» WHAT YOU ARE ASKED TO DO: Among the lines below, copy exactly those from the one with "have hnow : wiresNow" through the one with "exact ⟨t, (run_succ", counting both ends.

» GIVEN ENTRIES:
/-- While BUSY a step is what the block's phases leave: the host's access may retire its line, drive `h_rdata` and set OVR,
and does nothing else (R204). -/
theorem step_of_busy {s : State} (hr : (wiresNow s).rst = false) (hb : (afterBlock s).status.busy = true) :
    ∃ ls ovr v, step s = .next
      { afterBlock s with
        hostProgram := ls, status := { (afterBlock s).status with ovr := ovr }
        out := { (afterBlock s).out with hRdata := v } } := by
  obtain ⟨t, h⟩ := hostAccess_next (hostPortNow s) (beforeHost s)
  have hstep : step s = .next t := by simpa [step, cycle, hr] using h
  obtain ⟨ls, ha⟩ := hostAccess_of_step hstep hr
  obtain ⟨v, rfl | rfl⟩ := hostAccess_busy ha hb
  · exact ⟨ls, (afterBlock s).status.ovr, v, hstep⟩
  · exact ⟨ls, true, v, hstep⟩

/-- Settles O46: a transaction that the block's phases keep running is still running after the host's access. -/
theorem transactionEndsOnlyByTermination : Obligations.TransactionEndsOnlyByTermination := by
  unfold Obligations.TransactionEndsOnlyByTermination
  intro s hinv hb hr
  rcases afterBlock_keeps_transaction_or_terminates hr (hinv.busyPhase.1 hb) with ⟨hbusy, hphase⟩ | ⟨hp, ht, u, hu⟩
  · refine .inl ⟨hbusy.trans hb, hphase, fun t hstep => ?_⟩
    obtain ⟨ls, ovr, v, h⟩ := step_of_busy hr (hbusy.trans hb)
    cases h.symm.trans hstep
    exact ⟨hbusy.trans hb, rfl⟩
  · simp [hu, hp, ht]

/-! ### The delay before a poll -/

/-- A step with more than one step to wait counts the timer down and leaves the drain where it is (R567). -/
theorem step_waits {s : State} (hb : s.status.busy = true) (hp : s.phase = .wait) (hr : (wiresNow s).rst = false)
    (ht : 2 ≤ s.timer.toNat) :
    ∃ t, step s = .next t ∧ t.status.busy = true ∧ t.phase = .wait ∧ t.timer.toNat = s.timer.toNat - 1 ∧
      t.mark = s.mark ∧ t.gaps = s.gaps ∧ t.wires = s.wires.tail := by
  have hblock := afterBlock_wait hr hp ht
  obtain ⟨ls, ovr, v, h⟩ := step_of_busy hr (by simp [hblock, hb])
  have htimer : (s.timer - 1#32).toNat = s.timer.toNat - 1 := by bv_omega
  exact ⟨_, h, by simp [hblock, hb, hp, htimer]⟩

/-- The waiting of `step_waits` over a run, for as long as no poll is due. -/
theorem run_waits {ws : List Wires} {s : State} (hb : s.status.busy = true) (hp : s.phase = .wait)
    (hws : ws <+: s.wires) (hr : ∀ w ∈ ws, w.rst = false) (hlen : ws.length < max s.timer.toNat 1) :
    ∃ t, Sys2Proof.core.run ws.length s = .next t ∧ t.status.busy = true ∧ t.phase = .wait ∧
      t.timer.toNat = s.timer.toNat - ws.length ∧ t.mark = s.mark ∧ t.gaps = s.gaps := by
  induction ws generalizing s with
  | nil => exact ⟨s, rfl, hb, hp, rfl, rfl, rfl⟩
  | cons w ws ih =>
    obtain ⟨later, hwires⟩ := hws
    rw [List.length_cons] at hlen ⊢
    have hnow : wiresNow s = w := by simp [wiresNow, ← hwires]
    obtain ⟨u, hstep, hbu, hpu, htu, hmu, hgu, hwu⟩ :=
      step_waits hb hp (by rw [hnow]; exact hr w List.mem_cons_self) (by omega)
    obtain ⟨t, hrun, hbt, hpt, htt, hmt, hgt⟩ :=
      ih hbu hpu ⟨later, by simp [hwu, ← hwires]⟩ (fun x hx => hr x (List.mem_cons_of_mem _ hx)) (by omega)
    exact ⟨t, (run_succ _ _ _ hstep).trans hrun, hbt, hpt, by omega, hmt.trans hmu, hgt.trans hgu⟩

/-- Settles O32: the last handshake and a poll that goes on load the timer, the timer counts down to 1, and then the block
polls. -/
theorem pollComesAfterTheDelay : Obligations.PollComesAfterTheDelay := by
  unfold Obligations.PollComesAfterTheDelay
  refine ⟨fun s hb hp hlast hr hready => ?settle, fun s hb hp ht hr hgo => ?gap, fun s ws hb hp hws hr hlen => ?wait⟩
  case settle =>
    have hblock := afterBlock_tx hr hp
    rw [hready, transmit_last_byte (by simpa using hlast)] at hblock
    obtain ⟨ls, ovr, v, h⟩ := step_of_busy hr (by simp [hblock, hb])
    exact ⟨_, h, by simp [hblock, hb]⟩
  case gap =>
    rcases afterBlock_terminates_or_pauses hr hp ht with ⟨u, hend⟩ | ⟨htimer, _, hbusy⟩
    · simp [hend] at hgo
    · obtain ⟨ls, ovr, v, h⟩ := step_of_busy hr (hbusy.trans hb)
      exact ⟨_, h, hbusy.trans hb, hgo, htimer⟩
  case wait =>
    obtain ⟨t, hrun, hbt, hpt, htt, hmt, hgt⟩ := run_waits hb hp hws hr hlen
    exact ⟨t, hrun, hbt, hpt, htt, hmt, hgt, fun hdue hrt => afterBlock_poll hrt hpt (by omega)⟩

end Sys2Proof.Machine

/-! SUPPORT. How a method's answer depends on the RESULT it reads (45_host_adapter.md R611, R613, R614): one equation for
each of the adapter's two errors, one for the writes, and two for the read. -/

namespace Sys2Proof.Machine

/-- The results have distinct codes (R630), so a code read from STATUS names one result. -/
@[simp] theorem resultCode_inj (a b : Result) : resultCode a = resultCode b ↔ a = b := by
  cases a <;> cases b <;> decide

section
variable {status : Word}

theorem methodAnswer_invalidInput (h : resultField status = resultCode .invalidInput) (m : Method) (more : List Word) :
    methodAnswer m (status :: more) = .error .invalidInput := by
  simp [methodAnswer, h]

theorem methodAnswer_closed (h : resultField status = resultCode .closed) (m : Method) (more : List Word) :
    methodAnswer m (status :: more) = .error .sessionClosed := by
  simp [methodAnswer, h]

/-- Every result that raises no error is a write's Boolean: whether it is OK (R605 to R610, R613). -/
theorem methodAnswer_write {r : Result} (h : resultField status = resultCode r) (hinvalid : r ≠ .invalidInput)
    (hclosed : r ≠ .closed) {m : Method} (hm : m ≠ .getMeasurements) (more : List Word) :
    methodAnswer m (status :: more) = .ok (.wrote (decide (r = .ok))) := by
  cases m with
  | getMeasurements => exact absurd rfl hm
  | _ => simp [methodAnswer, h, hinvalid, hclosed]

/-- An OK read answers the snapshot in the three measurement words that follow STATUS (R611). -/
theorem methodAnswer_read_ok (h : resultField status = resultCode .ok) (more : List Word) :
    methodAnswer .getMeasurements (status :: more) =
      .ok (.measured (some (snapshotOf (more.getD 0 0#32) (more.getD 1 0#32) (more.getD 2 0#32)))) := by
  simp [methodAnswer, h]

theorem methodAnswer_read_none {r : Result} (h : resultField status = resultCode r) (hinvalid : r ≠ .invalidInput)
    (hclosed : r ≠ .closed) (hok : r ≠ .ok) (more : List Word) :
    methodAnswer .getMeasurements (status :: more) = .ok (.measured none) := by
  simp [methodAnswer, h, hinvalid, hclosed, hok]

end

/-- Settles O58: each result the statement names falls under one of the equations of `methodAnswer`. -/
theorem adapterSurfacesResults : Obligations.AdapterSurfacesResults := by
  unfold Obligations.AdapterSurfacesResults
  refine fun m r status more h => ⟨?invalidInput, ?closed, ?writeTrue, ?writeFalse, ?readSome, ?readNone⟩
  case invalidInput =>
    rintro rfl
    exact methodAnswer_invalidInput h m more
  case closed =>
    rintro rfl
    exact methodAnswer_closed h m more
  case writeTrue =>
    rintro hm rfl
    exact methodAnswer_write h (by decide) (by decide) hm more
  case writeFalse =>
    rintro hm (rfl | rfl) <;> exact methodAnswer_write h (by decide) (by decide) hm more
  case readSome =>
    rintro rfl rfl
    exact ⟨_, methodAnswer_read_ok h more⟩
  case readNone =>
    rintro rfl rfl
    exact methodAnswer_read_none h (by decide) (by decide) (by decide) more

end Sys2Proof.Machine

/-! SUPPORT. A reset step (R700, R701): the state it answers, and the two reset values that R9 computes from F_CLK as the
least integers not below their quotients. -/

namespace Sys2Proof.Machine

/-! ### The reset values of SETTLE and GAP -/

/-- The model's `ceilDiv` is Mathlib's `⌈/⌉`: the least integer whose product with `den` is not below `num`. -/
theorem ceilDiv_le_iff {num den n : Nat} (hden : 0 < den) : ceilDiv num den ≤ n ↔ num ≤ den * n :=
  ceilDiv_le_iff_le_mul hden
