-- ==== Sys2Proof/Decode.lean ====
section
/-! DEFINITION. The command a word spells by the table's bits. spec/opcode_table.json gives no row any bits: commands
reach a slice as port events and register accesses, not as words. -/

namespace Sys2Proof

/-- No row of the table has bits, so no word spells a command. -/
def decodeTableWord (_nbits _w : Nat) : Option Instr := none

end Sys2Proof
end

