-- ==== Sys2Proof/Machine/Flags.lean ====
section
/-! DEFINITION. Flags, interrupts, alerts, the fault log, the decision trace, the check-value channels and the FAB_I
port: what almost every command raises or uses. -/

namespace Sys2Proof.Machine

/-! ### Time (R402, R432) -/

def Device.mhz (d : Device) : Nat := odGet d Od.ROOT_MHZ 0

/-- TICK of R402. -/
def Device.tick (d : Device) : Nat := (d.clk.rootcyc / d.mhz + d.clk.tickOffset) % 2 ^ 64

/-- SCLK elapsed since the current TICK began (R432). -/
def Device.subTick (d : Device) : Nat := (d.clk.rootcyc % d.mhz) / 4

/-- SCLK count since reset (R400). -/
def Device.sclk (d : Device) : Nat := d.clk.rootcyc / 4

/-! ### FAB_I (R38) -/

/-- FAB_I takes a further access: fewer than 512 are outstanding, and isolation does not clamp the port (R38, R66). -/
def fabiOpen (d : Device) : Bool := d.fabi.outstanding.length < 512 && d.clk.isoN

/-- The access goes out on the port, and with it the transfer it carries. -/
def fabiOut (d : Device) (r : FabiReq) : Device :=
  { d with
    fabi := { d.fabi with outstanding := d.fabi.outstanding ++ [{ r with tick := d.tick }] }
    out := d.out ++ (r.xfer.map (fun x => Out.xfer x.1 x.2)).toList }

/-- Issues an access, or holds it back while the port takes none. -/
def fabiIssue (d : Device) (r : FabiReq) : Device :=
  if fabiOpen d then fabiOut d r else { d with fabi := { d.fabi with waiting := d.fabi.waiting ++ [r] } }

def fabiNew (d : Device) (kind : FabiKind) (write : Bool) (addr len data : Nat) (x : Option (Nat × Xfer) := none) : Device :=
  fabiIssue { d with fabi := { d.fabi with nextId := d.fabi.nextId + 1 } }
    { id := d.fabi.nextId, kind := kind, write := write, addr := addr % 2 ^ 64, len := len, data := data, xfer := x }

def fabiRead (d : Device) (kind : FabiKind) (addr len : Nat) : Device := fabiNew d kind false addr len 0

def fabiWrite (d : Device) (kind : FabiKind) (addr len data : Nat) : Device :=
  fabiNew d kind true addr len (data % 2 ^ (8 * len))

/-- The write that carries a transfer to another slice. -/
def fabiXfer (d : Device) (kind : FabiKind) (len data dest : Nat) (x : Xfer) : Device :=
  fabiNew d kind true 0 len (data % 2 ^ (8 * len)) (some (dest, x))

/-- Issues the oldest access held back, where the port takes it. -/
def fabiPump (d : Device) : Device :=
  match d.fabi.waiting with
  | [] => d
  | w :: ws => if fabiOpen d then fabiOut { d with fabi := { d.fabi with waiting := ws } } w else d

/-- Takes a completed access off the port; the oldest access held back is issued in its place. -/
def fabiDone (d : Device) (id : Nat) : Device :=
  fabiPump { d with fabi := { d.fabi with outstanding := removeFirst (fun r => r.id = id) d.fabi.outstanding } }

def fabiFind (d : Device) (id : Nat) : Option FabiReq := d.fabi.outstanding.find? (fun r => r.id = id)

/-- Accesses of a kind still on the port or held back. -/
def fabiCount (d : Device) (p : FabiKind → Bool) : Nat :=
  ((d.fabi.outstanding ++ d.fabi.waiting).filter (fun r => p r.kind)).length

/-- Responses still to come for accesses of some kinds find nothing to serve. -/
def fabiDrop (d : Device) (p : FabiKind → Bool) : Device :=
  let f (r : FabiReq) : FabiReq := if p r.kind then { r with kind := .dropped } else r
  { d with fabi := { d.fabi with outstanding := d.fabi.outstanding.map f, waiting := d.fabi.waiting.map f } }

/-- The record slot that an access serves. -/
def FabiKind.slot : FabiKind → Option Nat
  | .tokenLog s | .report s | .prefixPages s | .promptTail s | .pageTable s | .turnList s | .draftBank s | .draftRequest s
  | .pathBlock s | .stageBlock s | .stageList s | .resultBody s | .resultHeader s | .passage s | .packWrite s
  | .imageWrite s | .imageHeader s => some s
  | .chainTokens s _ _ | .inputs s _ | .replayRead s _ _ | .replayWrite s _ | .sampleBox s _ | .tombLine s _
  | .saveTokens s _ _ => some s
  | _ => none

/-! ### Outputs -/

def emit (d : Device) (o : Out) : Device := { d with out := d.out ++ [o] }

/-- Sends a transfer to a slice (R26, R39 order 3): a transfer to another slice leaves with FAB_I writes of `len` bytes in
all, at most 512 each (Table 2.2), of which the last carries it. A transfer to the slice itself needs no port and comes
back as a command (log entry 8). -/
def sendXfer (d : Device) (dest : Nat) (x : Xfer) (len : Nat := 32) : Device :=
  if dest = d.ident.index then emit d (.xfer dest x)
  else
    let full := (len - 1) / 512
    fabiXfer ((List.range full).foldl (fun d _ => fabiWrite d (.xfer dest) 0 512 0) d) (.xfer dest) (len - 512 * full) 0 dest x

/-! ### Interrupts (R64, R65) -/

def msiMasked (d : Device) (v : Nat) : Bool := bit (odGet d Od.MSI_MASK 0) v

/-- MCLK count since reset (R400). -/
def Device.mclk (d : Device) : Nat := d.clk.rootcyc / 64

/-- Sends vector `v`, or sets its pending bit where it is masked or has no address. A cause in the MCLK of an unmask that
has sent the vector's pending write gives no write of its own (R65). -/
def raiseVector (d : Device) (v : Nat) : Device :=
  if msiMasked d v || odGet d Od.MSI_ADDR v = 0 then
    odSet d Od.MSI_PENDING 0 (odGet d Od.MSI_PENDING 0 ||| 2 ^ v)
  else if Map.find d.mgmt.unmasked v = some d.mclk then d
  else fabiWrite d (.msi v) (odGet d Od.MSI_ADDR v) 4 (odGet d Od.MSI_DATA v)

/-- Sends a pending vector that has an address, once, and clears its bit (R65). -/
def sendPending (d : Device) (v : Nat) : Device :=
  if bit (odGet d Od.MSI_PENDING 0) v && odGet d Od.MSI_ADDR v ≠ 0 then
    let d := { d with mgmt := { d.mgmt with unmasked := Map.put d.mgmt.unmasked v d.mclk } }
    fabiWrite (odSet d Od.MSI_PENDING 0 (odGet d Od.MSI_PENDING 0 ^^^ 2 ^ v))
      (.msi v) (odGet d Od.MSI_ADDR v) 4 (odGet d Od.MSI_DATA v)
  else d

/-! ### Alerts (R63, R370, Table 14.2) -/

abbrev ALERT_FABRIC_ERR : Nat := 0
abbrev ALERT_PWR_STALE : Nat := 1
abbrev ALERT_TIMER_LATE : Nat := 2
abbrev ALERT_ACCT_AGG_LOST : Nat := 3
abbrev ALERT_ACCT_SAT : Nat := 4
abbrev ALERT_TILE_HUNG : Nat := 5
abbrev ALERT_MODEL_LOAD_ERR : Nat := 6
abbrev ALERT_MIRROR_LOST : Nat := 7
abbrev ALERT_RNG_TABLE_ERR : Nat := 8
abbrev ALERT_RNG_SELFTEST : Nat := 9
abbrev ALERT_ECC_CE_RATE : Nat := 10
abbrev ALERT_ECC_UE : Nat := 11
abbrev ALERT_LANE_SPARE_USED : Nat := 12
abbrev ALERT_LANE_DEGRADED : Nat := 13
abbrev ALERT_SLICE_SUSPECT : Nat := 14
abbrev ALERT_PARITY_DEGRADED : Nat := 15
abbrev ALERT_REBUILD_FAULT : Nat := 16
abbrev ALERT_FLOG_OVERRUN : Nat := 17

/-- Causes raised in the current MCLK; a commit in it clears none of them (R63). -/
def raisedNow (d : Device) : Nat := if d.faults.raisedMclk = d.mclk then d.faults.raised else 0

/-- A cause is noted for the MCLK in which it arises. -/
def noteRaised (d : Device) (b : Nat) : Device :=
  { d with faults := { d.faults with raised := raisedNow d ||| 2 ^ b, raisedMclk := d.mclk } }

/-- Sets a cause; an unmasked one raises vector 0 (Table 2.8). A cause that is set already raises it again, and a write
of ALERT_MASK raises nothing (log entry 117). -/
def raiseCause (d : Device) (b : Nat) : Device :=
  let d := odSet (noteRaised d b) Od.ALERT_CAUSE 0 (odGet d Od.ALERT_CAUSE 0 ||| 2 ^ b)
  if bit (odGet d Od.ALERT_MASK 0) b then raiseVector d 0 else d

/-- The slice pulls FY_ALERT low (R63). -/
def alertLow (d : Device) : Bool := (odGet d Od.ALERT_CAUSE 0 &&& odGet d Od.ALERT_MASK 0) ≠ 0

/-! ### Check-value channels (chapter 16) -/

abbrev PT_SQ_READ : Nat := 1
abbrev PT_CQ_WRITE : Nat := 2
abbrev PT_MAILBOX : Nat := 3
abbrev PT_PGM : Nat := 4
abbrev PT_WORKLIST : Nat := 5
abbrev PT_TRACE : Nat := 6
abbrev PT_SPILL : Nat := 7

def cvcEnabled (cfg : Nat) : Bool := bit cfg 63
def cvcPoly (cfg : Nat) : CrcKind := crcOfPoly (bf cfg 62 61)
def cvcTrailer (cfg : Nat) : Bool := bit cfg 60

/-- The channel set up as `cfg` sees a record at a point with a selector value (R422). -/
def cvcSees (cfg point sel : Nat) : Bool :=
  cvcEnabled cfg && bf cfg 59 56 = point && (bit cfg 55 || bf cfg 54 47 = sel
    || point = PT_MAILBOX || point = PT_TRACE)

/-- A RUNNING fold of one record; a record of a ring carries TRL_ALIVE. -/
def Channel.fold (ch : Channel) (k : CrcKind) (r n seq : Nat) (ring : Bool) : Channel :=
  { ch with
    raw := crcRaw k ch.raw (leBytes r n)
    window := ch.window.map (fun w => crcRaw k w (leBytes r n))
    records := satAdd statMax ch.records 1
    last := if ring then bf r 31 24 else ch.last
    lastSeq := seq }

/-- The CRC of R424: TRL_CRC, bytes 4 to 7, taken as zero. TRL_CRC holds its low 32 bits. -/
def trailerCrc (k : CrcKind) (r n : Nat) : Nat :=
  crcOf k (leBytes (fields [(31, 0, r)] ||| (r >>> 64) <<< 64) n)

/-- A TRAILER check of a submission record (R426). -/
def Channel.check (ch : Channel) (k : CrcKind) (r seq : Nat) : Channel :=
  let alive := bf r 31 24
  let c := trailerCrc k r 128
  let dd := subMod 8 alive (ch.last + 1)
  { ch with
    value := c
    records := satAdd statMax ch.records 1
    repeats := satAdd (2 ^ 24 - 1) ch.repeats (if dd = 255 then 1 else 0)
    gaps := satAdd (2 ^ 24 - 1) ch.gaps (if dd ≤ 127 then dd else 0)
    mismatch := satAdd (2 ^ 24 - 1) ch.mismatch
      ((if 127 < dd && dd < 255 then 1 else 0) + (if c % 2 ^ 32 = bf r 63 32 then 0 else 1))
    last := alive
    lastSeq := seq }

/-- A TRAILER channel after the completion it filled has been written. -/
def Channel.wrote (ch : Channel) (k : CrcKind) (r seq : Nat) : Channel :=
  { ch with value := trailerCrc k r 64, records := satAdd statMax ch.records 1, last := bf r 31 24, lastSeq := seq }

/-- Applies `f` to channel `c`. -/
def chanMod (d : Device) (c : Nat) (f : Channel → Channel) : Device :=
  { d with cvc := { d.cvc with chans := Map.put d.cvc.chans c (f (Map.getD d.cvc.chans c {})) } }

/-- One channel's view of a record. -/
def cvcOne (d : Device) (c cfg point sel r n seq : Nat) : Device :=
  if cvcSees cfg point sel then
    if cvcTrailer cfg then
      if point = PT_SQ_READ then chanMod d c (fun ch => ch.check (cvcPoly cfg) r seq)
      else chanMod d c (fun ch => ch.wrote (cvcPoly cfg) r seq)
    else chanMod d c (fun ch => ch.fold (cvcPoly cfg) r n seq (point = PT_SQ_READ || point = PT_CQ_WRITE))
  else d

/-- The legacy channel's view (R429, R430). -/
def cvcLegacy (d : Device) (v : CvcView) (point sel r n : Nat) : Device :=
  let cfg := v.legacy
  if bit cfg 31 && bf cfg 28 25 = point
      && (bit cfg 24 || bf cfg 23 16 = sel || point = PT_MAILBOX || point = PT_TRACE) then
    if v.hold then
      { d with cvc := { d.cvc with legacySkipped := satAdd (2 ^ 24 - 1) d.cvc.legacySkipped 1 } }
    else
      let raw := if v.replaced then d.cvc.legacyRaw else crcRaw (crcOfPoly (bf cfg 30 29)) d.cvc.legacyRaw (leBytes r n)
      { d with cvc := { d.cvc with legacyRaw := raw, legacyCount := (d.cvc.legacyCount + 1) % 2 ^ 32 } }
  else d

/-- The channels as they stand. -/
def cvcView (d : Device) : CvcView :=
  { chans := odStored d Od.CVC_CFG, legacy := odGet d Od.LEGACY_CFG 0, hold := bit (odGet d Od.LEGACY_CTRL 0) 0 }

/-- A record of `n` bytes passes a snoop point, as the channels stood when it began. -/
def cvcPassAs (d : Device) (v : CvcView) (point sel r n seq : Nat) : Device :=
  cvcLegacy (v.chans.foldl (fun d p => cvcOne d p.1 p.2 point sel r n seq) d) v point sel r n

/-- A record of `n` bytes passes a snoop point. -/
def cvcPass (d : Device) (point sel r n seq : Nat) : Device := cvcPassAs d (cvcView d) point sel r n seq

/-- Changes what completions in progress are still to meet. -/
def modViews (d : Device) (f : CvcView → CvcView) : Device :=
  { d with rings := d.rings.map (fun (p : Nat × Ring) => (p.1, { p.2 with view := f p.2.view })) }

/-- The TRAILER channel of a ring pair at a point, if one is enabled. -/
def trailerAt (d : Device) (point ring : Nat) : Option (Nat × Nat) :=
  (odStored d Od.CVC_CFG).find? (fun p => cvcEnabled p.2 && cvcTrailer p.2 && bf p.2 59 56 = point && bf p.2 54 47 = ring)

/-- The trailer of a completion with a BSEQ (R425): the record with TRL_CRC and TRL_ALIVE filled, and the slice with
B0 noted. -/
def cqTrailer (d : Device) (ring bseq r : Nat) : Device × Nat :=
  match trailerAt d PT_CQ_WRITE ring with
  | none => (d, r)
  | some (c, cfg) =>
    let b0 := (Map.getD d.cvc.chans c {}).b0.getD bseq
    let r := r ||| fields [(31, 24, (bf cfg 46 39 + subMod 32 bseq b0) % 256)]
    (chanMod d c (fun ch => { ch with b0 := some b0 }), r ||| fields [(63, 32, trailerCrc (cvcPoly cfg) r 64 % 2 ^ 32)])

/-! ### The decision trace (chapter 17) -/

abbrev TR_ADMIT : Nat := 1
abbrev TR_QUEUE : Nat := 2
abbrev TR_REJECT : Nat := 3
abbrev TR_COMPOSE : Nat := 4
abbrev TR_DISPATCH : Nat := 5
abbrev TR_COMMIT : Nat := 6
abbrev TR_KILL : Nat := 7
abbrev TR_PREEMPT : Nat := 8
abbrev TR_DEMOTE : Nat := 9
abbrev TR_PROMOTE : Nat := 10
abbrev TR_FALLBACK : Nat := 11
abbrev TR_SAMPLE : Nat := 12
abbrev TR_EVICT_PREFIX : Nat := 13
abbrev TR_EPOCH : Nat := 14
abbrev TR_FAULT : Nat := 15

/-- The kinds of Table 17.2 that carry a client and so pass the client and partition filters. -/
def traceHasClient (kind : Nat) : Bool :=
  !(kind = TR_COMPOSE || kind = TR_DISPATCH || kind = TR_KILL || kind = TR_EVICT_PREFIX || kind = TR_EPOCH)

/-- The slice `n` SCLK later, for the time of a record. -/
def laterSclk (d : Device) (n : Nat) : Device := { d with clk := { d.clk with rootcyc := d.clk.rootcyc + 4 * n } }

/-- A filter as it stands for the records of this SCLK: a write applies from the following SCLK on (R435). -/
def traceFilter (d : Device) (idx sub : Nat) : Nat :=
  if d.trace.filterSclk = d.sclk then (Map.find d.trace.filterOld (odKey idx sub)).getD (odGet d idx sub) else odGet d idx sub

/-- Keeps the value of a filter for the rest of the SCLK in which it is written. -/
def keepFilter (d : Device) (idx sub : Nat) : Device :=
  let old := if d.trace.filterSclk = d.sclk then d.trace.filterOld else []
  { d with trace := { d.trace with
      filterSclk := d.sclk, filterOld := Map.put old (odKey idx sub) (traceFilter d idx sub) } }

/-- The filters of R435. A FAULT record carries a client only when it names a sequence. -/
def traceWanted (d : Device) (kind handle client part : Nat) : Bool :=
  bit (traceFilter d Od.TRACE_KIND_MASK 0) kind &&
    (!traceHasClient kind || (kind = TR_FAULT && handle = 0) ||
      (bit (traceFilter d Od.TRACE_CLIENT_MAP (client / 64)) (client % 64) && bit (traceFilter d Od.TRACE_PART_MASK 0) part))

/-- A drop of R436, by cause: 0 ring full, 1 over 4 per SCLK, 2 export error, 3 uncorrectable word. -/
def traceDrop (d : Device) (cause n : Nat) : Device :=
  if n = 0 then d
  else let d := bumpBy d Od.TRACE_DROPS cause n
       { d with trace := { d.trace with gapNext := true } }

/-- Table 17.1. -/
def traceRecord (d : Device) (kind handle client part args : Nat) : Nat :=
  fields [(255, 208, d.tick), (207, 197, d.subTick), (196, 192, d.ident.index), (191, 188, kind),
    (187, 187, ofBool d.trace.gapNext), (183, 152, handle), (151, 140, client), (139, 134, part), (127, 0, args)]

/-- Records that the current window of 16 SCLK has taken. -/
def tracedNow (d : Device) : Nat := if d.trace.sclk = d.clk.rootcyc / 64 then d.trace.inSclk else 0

» SOLUTION TO THIS PROBLEM:
    have hnow : wiresNow s = w := by simp [wiresNow, ← hwires]
    obtain ⟨u, hstep, hbu, hpu, htu, hmu, hgu, hwu⟩ :=
      step_waits hb hp (by rw [hnow]; exact hr w List.mem_cons_self) (by omega)
    obtain ⟨t, hrun, hbt, hpt, htt, hmt, hgt⟩ :=
      ih hbu hpu ⟨later, by simp [hwu, ← hwires]⟩ (fun x hx => hr x (List.mem_cons_of_mem _ hx)) (by omega)
    exact ⟨t, (run_succ _ _ _ hstep).trans hrun, hbt, hpt, by omega, hmt.trans hmu, hgt.trans hgu⟩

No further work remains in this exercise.